# Coolermaster CM-690 Advanced II Build - Mod



## RaawrEpic (Mar 13, 2013)

Hello everyone first thing i would like to say is that this was my first time modding, I have built other systems but never done any modding 

My system Specs are, 

Case: Coolermaster CM-690 Advanced II with window panel

Motherboard: Asus M5A99X EVO Rev 2.0

Cpu / Processor: AMD X4 965 BE C3, Overclocked to 4.01GHz

Ram: 16GB Corsair Vengeance Blue 1600 MHz

Graphics card: MSI GTX570 Twin Frozr III Power Edition OC

PSU: Corsair TX750

SSD / HDD's: Two Corsair Force 3 120GB SSD's and one 500GB HDD

Cpu cooler: Corsair H60i

My computer before i rebuilt and did some modding 










So what are my plans?
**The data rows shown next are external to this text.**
/-- 45_decoder_dispatch.md R216: on success DEC_CONS is 1 for DS and SP lead words and 2 + L for GB and NI lead words, and it
is the number of words the command read. Each of the words 0 .. DEC_CONS - 1 is readable; a state that offers the same
DEC_CONS words, whatever else it holds, gives the same results; and every one of them is needed: where word k is the
first that is not there, the DECODE ends with Truncated(k). -/
def Obligations.ConsumedLength : Prop :=
  ∀ s t, exec .decode s = .next t → t.decStatus = 0#2 →
    1 ≤ t.decCons.toNat ∧ t.decCons.toNat ≤ 5 ∧
    (∀ k, k < t.decCons.toNat → s.readWord k ≠ none) ∧
    (∀ s' t', (∀ k, k < t.decCons.toNat → s'.readWord k = s.readWord k) → exec .decode s' = .next t' →
      t'.decVal = t.decVal ∧ t'.decCons = t.decCons ∧ t'.decStatus = t.decStatus ∧ t'.decErridx = t.decErridx) ∧
    (∀ s' k, k < t.decCons.toNat → (∀ j, j < k → s'.readWord j = s.readWord j) → s'.readWord k = none →
      exec .decode s' = .next (s'.failed 2#2 k)) ∧
    ∃ w, s.readWord 0 = some w ∧
      match Word.chunkCount w with
      | some n => t.decCons.toNat = 1 + n
      | none => (Word.decimal w ∨ (0xFFF0 ≤ w.toNat ∧ w.toNat ≤ 0xFFF4)) ∧ t.decCons.toNat = 1

/-- 10_state.md R31, 45_decoder_dispatch.md R214, R217: a DECODE's results depend only on DEC_OFF, BUF_LEN and the words it
reads. Two states that agree on those, whatever else they hold, give equal results. -/
def Obligations.DecodeDependsOnlyOnWordsRead : Prop :=
  ∀ s s' t t', exec .decode s = .next t → exec .decode s' = .next t' →
    s.decOff = s'.decOff → s.bufLen = s'.bufLen →
    (∀ k, k < t.wordsRead → s.memRead (s.decOff.toNat + k) = s'.memRead (s.decOff.toNat + k)) →
    t.decVal = t'.decVal ∧ t.decCons = t'.decCons ∧ t.decStatus = t'.decStatus ∧ t.decErridx = t'.decErridx

/-- The frame of every instruction but ENCODE: no operand register, encode result, word of BUF or host action changes
(20_memory.md R52, 10_state.md R32, 45_decoder_dispatch.md R217). -/
def Obligations.DecodingRowsFrame : Prop :=
  ∀ i s t, i ≠ .encode → exec i s = .next t →
    t.encIn = s.encIn ∧ t.encOut = s.encOut ∧ t.encLen = s.encLen ∧ t.bufLen = s.bufLen ∧ t.decOff = s.decOff ∧
    t.buf = s.buf ∧ t.bufEpoch = s.bufEpoch ∧ t.pending = s.pending ∧ ∀ a, t.memRead a = s.memRead a

/-- 10_state.md R32: a command writes only the result registers of its own kind, and a result register keeps its value
until the next command of its own kind or reset. -/
def Obligations.ResultsKeptUntilTheirCommand : Prop :=
  (∀ s t v rest, s.pending = .cmd v :: rest → step s = .next t →
    t.encIn = s.encIn ∧ t.bufLen = s.bufLen ∧ t.decOff = s.decOff ∧ t.buf = s.buf ∧ t.pending = rest) ∧
  (∀ s t, step s = .next t → s.pending.head? ≠ some .reset →
    (s.pending.head? ≠ some (.cmd 0#1) → t.encOut = s.encOut ∧ t.encLen = s.encLen) ∧
    (s.pending.head? ≠ some (.cmd 1#1) →
      t.decVal = s.decVal ∧ t.decCons = s.decCons ∧ t.decStatus = s.decStatus ∧ t.decErridx = s.decErridx))

/-- 70_reset_and_hazards.md R334: after a failed DECODE, NEXT does not advance and the next DECODE fails in the same way. -/
def Obligations.FailedDecodeRepeats : Prop :=
  ∀ s t, exec .decode s = .next t → t.decStatus ≠ 0#2 →
    t.nextOff = t.decOff ∧ exec .decode (t.setDecOff t.nextOff) = .next t

/-- 44_near_infinity.md R193, 45_decoder_dispatch.md R219: a GB or NI value at or above 2^1024 * (1 - 2^-54) is the
infinity of its sign, one with every chunk zero is the zero of its sign, and one below the bound is finite. -/
def Obligations.MultiWordValueRange : Prop :=
  ∀ kind sg (m : BitVec 60),
    (overflowBound ≤ (m.toNat : ℚ) * (2 : ℚ) ^ kind.scale →
      multiValue kind sg m = if sg = 1#1 then 0xFFF0000000000000#64 else 0x7FF0000000000000#64) ∧
    ((m.toNat : ℚ) * (2 : ℚ) ^ kind.scale < overflowBound → expField (multiValue kind sg m) ≠ 2047) ∧
    (m = 0#60 → multiValue kind sg m = if sg = 1#1 then 0x8000000000000000#64 else 0x0000000000000000#64)

/-- 42_decimal_short_float.md R150, R151: for e ≥ 0 a DS word's value is exactly M * 10^e, and for every e the mantissa 0
gives the zero of the word's sign. -/
def Obligations.DecimalValues : Prop :=
  ∀ (e : Int) (sg : BitVec 1) (M : BitVec 10), -5 ≤ e → e ≤ 8 →
    expField (dsValue e sg M) ≠ 2047 ∧ signBit (dsValue e sg M) = sg ∧
    (0 ≤ e → (value (dsValue e sg M)).toRat = (M.toNat : ℚ) * (10 : ℚ) ^ e) ∧
    (M = 0#10 → dsValue e sg M = if sg = 1#1 then 0x8000000000000000#64 else 0x0000000000000000#64)

/-- 42_decimal_short_float.md R152: every DS word decodes to a finite value or a signed zero, and ENCODE of that value gives
a sequence that decodes to the same pattern. -/
def Obligations.DecimalWordsReencode : Prop :=
  ∀ (w : Word) (s0 t0 s : State), Word.decimal w → s0.encIn = dsDecode w → exec .encode s0 = .next t0 →
    s.offersWords t0.encoding →
    expField (dsDecode w) ≠ 2047 ∧
    ∃ t, exec .decode s = .next t ∧ t.decStatus = 0#2 ∧ t.decVal = dsDecode w

/-- 46_special_values.md R240: the patterns that encode to each special word are exactly those of the table. -/
def Obligations.SpecialWordsAreExactlyTheirPatterns : Prop :=
  ∀ s t, exec .encode s = .next t →
    (t.encOut[0] = 0xFFF0#16 ↔ s.encIn = 0x0000000000000000#64) ∧
    (t.encOut[0] = 0xFFF1#16 ↔ s.encIn = 0x8000000000000000#64) ∧
    (t.encOut[0] = 0xFFF2#16 ↔ s.encIn = 0x7FF0000000000000#64) ∧
    (t.encOut[0] = 0xFFF3#16 ↔ s.encIn = 0xFFF0000000000000#64) ∧
    (t.encOut[0] = 0xFFF4#16 ↔ expField s.encIn = 2047 ∧ fracField s.encIn ≠ 0)

/-! ### Round trips -/

/-- 43_encoder_dispatch.md R180: DECODE of the sequence ENCODE gave, at any offset and wholly inside BUF, succeeds,
consumes ENC_LEN words and gives the operand back bit for bit, a NaN becoming DECODE_NAN_BITS. -/
def Obligations.RoundTrip : Prop :=
  ∀ s0 t0 s, exec .encode s0 = .next t0 → s.offersWords t0.encoding →
    ∃ t, exec .decode s = .next t ∧ t.decStatus = 0#2 ∧ t.decCons = t0.encLen ∧
      t.decVal = if classify s0.encIn = .nan then Config.decodeNanBits else s0.encIn

/-- 45_decoder_dispatch.md R218: of two emitted sequences stored back to back, DECODE gives the first value, and after
NEXT's advance of DEC_OFF the second. -/
def Obligations.BackToBackDecoding : Prop :=
  ∀ a ta b tb s, exec .encode a = .next ta → exec .encode b = .next tb →
    s.offersWords (ta.encoding ++ tb.encoding) →
    ∃ t t', exec .decode s = .next t ∧ t.decStatus = 0#2 ∧ t.decCons = ta.encLen ∧
      t.decVal = (if classify a.encIn = .nan then Config.decodeNanBits else a.encIn) ∧
      exec .decode (t.setDecOff t.nextOff) = .next t' ∧ t'.decStatus = 0#2 ∧ t'.decCons = tb.encLen ∧
      t'.decVal = (if classify b.encIn = .nan then Config.decodeNanBits else b.encIn)
end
My plans are to rebuild my pc and redo all all my management make it look alot more cleaner, Carbon wrap the internals of my case, get some custom sleeved extensions, led strips and a psu cover

So the first thing i bought was a custom made molex to 3 sata power i could not find one anywhere that was the right size or length that i needed so i bought one from http://www.icemodz.com/ Between each connector is 6cm's wich is perfect for the way my drives will be mounted,






I also got my psu cover carbon wrap and led strips in the post, 






With the led strips you get some zip-ties and sticky pads to help with cable management







So let's get this build going! I started disassembling my PC 







I did some modding to the front panel and i removed the cooler master badge 











And i also did the same mod to the roof panel 











So i started carbon wrapping the internals of my case 






I Installed the fans onto the psu cover and I also carbon wrapped the back of the fans too 






Testing the psu cover in the case 






Testing the led strips to make sure they work and see how bright they are 






Put my pc all back together! Look's so much better now! I just need some sleeved extensions  






All up and running again! Look's so beautiful 






Just some other pictures i took after i got it all up and running again 











I reused the cooler master badge as you can see 






I took a picture of how the psu cover is being supported but it isn't a very good picture, I made some brackets from 1.2MM Thick aluminium in a L shape to help hold up the psu cover






And thats my build - mod guys! Please tell me what you think and how it looks, Any questions please comment below or send me a pm


----------



## lucasg51 (May 3, 2013)

*Dust filters*



RaawrEpic said:


> I did some modding to the front panel and i removed the cooler master badge
> 
> http://www.overclock.net/image/id/4711422/width/900/height/900/flags/LL
> 
> ...




NICE MOD ! !
I'm just curious about the front and roof panels mod.
Have you tried keeping the dust filter between the mesh and the plastic?
Or now that you cut that part the filter won't stay?


----------



## jgunning (May 6, 2013)

RaawrEpic said:


> Hello everyone first thing i would like to say is that this was my first time modding, I have built other systems but never done any modding
> 
> My system Specs are,
> 
> ...



May sound stupid..But how do you do Carbon wrapping??!The results are quite stunning!Looks good dude! =)


----------



## RaawrEpic (Jun 8, 2013)

Thanks all!  Carbon wrapping is really easy, First cut it to fit the area then peal of the back material then apply it to the area heat it up and stretch it if needed then your done!  Yes i'm still using the dust filters that came with the case no problems with them so far


----------



## George_o/c (Jun 11, 2013)

Looks good mate  First time I saw carbon wrapping in person was in a friend's laptop, he used carbon parts on the top of the laptop, and on the area around the keyboard, it was nice


----------